Exercise: Using the data below, show every line where the word "What" occurs.

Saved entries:
※ ※ ※
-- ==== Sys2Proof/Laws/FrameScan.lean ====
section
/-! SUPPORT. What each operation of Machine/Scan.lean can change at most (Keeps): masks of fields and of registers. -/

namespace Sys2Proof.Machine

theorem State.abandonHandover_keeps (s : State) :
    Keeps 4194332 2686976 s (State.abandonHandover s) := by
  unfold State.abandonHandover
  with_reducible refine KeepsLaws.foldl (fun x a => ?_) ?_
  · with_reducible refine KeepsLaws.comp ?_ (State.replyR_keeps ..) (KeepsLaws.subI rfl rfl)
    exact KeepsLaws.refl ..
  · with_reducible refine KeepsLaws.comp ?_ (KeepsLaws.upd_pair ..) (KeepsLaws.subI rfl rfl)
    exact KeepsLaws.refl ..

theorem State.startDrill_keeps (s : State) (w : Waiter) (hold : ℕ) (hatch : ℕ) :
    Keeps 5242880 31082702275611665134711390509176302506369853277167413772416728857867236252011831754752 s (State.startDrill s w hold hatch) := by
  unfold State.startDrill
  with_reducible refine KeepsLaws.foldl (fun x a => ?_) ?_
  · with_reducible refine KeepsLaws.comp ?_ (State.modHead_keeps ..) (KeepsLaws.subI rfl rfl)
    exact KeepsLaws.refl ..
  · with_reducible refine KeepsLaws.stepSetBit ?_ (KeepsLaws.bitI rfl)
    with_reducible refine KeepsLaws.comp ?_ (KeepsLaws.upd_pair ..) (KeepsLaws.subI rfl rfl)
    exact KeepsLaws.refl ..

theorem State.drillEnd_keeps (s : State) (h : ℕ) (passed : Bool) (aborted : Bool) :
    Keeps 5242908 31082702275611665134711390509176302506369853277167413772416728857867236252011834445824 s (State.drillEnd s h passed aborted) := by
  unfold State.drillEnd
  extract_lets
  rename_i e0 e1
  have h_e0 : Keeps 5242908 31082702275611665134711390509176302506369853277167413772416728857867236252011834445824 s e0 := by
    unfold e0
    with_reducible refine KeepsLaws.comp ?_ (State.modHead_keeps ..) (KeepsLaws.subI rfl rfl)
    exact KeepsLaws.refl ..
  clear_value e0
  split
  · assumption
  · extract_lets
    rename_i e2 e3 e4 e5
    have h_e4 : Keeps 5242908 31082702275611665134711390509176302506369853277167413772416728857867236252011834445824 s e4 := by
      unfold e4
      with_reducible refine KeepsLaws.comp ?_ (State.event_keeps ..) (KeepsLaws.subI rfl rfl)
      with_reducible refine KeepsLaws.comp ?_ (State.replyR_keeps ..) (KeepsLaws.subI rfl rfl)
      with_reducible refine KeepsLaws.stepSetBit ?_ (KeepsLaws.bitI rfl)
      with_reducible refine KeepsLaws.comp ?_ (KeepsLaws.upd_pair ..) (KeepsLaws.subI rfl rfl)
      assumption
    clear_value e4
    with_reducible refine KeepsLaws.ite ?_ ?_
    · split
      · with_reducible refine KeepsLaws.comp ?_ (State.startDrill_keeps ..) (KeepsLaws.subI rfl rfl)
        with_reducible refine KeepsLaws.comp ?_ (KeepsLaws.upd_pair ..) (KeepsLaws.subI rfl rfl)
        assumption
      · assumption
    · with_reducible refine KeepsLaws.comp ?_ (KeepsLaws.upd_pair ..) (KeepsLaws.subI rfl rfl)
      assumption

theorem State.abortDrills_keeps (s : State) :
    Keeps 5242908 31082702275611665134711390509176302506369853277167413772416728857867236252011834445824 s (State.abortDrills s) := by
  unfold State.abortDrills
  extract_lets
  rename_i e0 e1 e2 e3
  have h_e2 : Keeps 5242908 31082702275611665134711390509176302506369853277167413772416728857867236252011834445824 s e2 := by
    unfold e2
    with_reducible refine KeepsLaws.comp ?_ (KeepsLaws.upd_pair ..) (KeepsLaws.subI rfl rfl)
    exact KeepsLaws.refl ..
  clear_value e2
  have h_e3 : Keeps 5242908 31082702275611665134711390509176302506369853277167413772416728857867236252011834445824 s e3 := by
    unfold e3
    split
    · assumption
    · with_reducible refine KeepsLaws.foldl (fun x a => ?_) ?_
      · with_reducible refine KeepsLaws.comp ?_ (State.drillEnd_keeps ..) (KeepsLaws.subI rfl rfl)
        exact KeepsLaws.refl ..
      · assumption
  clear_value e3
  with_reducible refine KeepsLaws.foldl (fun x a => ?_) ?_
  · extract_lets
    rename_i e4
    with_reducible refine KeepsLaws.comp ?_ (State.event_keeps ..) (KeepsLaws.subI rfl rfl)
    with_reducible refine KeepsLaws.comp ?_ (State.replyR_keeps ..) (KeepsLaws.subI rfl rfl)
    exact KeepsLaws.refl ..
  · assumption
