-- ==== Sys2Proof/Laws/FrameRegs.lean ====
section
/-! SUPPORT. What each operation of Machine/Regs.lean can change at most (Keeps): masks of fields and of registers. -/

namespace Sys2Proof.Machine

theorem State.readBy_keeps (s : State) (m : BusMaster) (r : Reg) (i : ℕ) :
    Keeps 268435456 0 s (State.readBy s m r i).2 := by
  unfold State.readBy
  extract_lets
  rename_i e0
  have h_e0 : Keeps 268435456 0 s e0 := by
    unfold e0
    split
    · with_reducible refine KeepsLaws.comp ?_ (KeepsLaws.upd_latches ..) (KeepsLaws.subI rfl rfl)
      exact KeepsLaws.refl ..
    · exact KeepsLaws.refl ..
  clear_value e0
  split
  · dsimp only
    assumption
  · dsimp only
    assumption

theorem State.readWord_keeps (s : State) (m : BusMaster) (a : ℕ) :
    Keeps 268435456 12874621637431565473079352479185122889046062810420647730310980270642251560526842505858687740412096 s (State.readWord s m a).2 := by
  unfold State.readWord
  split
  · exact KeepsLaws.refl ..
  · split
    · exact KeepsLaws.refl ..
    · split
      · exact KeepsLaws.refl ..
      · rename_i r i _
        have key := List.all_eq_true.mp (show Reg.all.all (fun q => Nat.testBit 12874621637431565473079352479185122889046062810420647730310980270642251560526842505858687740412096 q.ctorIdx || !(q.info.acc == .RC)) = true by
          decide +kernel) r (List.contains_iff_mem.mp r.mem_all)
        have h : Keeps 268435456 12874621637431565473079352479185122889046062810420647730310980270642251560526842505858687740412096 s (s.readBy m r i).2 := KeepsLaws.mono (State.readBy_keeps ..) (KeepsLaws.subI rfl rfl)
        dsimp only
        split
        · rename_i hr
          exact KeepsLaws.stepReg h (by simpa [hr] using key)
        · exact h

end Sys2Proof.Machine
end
※ ※ ※
Exercise solution:
/-! SUPPORT. What each operation of Machine/Scan.lean can change at most (Keeps): masks of fields and of registers. -/
/-! SUPPORT. What each operation of Machine/Regs.lean can change at most (Keeps): masks of fields and of registers. -/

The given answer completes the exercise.